さらに一本奥の裏通りに行けば、もはや明かりはほとんど届かない。おまけに生ゴミから空き缶まで放置されており、懐中電灯でもなければ足をひねってしまいそうだ。
「儂としては、本当はこういう道を歩きたいんだがな。しかし、せっかくの客人を案内するには、この道はちょいと臭うんでな。特に、お嬢ちゃんみたいなべっぴんさんはな」
「は、はあ……」スクレが自分の頬に手を当てる。
「――さ、そろそろ帰ろうかいな。付き合ってくれてありがとうよ。退屈な夜回りが久々に楽しかったぞ」
「はい。お役に立てて良かったです」
周囲の好奇の視線からスクレを守るように、彼女の肩をそっと抱き寄せる。スクレもスクレでこの場の居心地が悪いのだろうか、大嫌いなロズに身を任せている。

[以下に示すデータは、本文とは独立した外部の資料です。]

/-! ### Weak rows, repair and the logs (R102, R103, R115, R116, R123, R164, R165) -/

/-- READ_WEAK_LIST (R103, R140): the list-full flag and the entries in list order, in READY and in SLEEPING; nothing changes.
CLEAR_WEAK_ENTRY (R102): the entry of the row leaves the list, the others close up in order, and the list-full flag clears; a
row out of range is RANGE and an unlisted one NOT LISTED, with nothing changed. A report (R97, R98): the entry of a listed row is
updated in its place; an unlisted row is appended, in a full list for the oldest entry without UNCORRECTABLE, and not at all
where every entry has it. Its alerts (R98, R100): UNCORRECTABLE for each report with such a word, from the scrub once a visit;
then WEAK LIST FULL, once, where the report could not be recorded. -/
def Obligations.WeakListIsReadAndCleared : Prop :=
  ((∀ (s : State) (r : Request) (rest : List Request), AtHead s r rest → r.payload = [0x30] →
     ((s.part.state = .ready ∨ s.part.state = .sleeping) →
       AnswersOnly .readWeakList s s rest
         { seq := r.seq, payload := [0x30, 0x00, byteOf s.media.list.length, flagByte s.media.listFull] ++
           s.media.list.flatMap fun e => [byteOf e.bank.val] ++ natBytes 2 e.row.val ++
             [byteOf e.correctedCount, flagByte e.uncorrectable, flagByte e.remapped, byteOf e.firstSource.code] }) ∧
     (s.part.state = .starting → AnswersOnly .readWeakList s s rest { seq := r.seq, payload := [0x30, 0x0C] }) ∧
     ((s.part.state = .waking ∨ s.part.state = .resetting) →
       AnswersOnly .readWeakList s s rest { seq := r.seq, payload := [0x30, 0x02] })) ∧
  (∀ (s : State) (r : Request) (rest : List Request) (bank row : Nat), AtHead s r rest → bank < 256 → row < 65536 →
     r.payload = 0x31 :: (natBytes 1 bank ++ natBytes 2 row) → s.part.state = .ready →
     ((16 ≤ bank ∨ 8192 ≤ row) → AnswersOnly .clearWeakEntry s s rest { seq := r.seq, payload := [0x31, 0x03] }) ∧
     (bank < 16 → row < 8192 → (∀ e ∈ s.media.list, ¬(e.bank.val = bank ∧ e.row.val = row)) →
       AnswersOnly .clearWeakEntry s s rest { seq := r.seq, payload := [0x31, 0x15] }) ∧
     ∀ (before after : List WeakEntry) (e : WeakEntry), s.media.list = before ++ e :: after → e.bank.val = bank →
       e.row.val = row → (∀ x ∈ before, ¬(x.bank = e.bank ∧ x.row = e.row)) →
       ∃ t : State, exec .clearWeakEntry s = .next t ∧ Made t { seq := r.seq, payload := [0x31, 0x00] } ∧
         t.link.intake = rest ∧ LinkKept s t ∧
         t.media = { list := before ++ after, listFull := false, scrubMark := s.media.scrubMark } ∧
         { t with link := s.link, proc := s.proc, media := s.media } = s)) ∧
  (∀ (s : State) (src : Source) (b : Bank) (row : Row) (c u : Nat),
    (∀ (before after : List WeakEntry) (e : WeakEntry), s.media.list = before ++ e :: after → e.bank = b → e.row = row →
      (∀ x ∈ before ++ after, ¬(x.bank = b ∧ x.row = row)) →
      s.record src b row c u = { s with media := { s.media with
        list := before ++ { e with
          correctedCount := min 255 (e.correctedCount + c), uncorrectable := e.uncorrectable || decide (1 ≤ u),
          remapped := (s.remapOf b).any fun x => decide (x.row = row) } :: after } }) ∧
    ∀ new : WeakEntry, new = {
        bank := b, row := row, correctedCount := c, uncorrectable := decide (1 ≤ u),
        remapped := (s.remapOf b).any fun x => decide (x.row = row), firstSource := src } →
      (∀ x ∈ s.media.list, ¬(x.bank = b ∧ x.row = row)) →
      (s.media.list.length < 32 →
        s.record src b row c u = { s with media := { s.media with list := s.media.list ++ [new] } }) ∧
      (∀ (before after : List WeakEntry) (e : WeakEntry), 32 ≤ s.media.list.length → s.media.list = before ++ e :: after →
        e.uncorrectable = false → (∀ x ∈ before, x.uncorrectable = true) →
        s.record src b row c u = { s with media := { s.media with list := before ++ after ++ [new] } }) ∧
      (32 ≤ s.media.list.length → (∀ x ∈ s.media.list, x.uncorrectable = true) → s.record src b row c u = s)) ∧
  ∀ (s : State) (a : Access) (rs : List WordResult),
    ∃ v w : State,
      v = s.record a.client.source a.bank a.row (rs.filter fun x => decide (x.outcome = some .corrected)).length
        (rs.filter fun x => decide (x.outcome = some .uncorrectable)).length ∧
      ((∀ x ∈ rs, x.outcome ≠ some .uncorrectable) → w = v) ∧
      (∀ (before after : List WordResult) (x : WordResult), rs = before ++ x :: after → x.outcome = some .uncorrectable →
        (∀ y ∈ before, y.outcome ≠ some .uncorrectable) →
        (a.client.source ≠ .scrub → w = v.offerAlert (.uncorrectable a.client.source a.bank a.row x.address)) ∧
        (a.client.source = .scrub → v.media.scrubMark = some (a.bank, a.row) → w = v) ∧
        (a.client.source = .scrub → v.media.scrubMark ≠ some (a.bank, a.row) →
          w = ({ v with media := { v.media with scrubMark := some (a.bank, a.row) } }).offerAlert
            (.uncorrectable .scrub a.bank a.row x.address))) ∧
      (¬CannotRecord s a.bank a.row → s.report a rs = w) ∧
      (CannotRecord s a.bank a.row → w.media.listFull = true → s.report a rs = w) ∧
      (CannotRecord s a.bank a.row → w.media.listFull = false →
        s.report a rs = ({ w with media := { w.media with listFull := true } }).offerAlert (.weakListFull a.bank a.row))

/-- REPAIR_ROW: RANGE, ALREADY, NO SPARE, NO FUSE and BUSY in this order with nothing changed; accepted, the lowest FREE
spare is the target, the claim waits or is taken at once, and ACCEPTED is made. -/
def Obligations.RepairRowIsJudged : Prop :=
  ∀ (s : State) (r : Request) (rest : List Request) (bank row kind : Nat), AtHead s r rest → bank < 256 → row < 65536 →
    kind < 256 → r.payload = 0x32 :: (natBytes 1 bank ++ natBytes 2 row ++ natBytes 1 kind) → s.part.state = .ready →
    ((16 ≤ bank ∨ 8192 ≤ row ∨ 2 ≤ kind) → AnswersOnly .repairRow s s rest { seq := r.seq, payload := [0x32, 0x03] }) ∧
    ∀ (b : Bank) (w : Row) (k : RepairKind), b.val = bank → w.val = row → k.code = kind →
      ((∃ e ∈ s.remapOf b, e.row = w) → AnswersOnly .repairRow s s rest { seq := r.seq, payload := [0x32, 0x10] }) ∧
      ((∀ e ∈ s.remapOf b, e.row ≠ w) →
        ((∀ i : Spare, ∃ e ∈ s.remapOf b, e.spare = i) →
          AnswersOnly .repairRow s s rest { seq := r.seq, payload := [0x32, 0x11] }) ∧
        ∀ i : Spare, (∀ e ∈ s.remapOf b, e.spare ≠ i) → (∀ i' : Spare, i' < i → ∃ e ∈ s.remapOf b, e.spare = i') →
          (k = .hard → (∀ m : Slot, s.fuseOf b m ≠ .free) →
            AnswersOnly .repairRow s s rest { seq := r.seq, payload := [0x32, 0x12] }) ∧
          ((k = .soft ∨ ∃ m : Slot, s.fuseOf b m = .free) → s.maint.op ≠ .none →
            AnswersOnly .repairRow s s rest { seq := r.seq, payload := [0x32, 0x02] }) ∧
          ((k = .soft ∨ ∃ m : Slot, s.fuseOf b m = .free) → s.maint.op = .none →
            ∃ t : State, exec .repairRow s = .next t ∧ Made t { seq := r.seq, payload := [0x32, 0x01] } ∧
              t.link.intake = rest ∧ t.mem = s.mem ∧ t.remap = s.remap ∧ t.fuses = s.fuses ∧ t.jobs = s.jobs ∧
              t.accesses.map posted = s.accesses.map posted ∧
              ∃ phase : RepairPhase, t.maint.op = .repair
                  { bank := b, row := w, kind := k, target := i, phase := phase, fuseSlot := none, uncorrectable := 0,
                    outcome := none } ∧
                (phase = .claiming ∨ (phase = .copying ∧ (t.bank b).state = .repairing))))

/-- READ_REMAP: the bank, its entries in ascending order of spare, the eight spares' flags and the four fuse slots, in READY
and in SLEEPING; nothing changes. -/
def Obligations.RemapIsRead : Prop :=
  ∀ (s : State) (r : Request) (rest : List Request) (bank : Byte), AtHead s r rest → r.payload = [0x33, bank] →
    ((s.part.state = .ready ∨ s.part.state = .sleeping) →
      (16 ≤ bank.toNat → AnswersOnly .readRemap s s rest { seq := r.seq, payload := [0x33, 0x03] }) ∧
      ∀ (b : Bank) (entries : List RemapEntry), b.val = bank.toNat → entries.Perm (s.remapOf b) →
        entries.Pairwise (fun x y => x.spare < y.spare) →
        AnswersOnly .readRemap s s rest
          { seq := r.seq, payload := [0x33, 0x00, bank, byteOf entries.length] ++
            (entries.flatMap fun e => natBytes 2 e.row.val ++ [byteOf e.spare.val, flagByte (decide (e.kind = .hard))]) ++
            (([0, 1, 2, 3, 4, 5, 6, 7] : List Spare).map fun i =>
              flagByte (entries.any fun e => decide (e.spare = i))) ++
            (([0, 1, 2, 3] : List Slot).flatMap fun m =>
              match s.fuseOf b m with
              | .free => [0, 0, 0, 0]
              | .programming => [1, 0, 0, 0]
              | .used w i => [2] ++ natBytes 2 w.val ++ [byteOf i.val]
              | .spoiled => [3, 0, 0, 0]) }) ∧
    (s.part.state = .starting → AnswersOnly .readRemap s s rest { seq := r.seq, payload := [0x33, 0x0C] }) ∧
    ((s.part.state = .waking ∨ s.part.state = .resetting) →
      AnswersOnly .readRemap s s rest { seq := r.seq, payload := [0x33, 0x02] })

/-- READ_ERROR_LOG and CLEAR_ERROR, in every part state (R164, R165). -/
def Obligations.ErrorLogIsReadAndCleared : Prop :=
  ∀ (s : State) (r : Request) (rest : List Request), AtHead s r rest →
    (r.payload = [0x40] → AnswersOnly .readErrorLog s s rest
      { seq := r.seq, payload := [0x40, 0x00, byteOf s.link.log.length, flagByte s.link.overflow] ++
        s.link.log.flatMap fun e => [byteOf e.cause.code, e.kind, e.seq] ++ natBytes 2 e.len }) ∧
    ∀ v : Byte, r.payload = [0x41, v] →
      (1 < v.toNat → AnswersOnly .clearError s s rest { seq := r.seq, payload := [0x41, 0x03] }) ∧
      (v.toNat ≤ 1 → ∃ t : State, exec .clearError s = .next t ∧ Made t { seq := r.seq, payload := [0x41, 0x00] } ∧
        t.link.intake = rest ∧ t.link.halt = false ∧ t.notices = { s.notices with alertsLost := false } ∧
        t.link.log = (if v = 1 then [] else s.link.log) ∧
        t.link.overflow = (if v = 1 then false else s.link.overflow) ∧
        t.link.isOpen = s.link.isOpen ∧ t.link.expected = s.link.expected ∧ t.link.rx = s.link.rx ∧
        { t with link := s.link, proc := s.proc, notices := s.notices } = s)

「……なあ、何か臭わないか?」スンスンとロズの鼻が鳴る。
「し、失礼ですよ!」
「いや、お前のことじゃなくて……」
「それならゴミの臭いでしょう。あたしの鼻も曲がりそうなんですから」
「ん~、それもあるんだが……」
気にしつつも、大人しく五十嵐の後を歩いていく。五十嵐が何も感じなかったのなら、自分が感じた違和感も気のせいなのかもしれない。
あのイノシシと似たような獣臭さ。それはひとまず忘れることにした。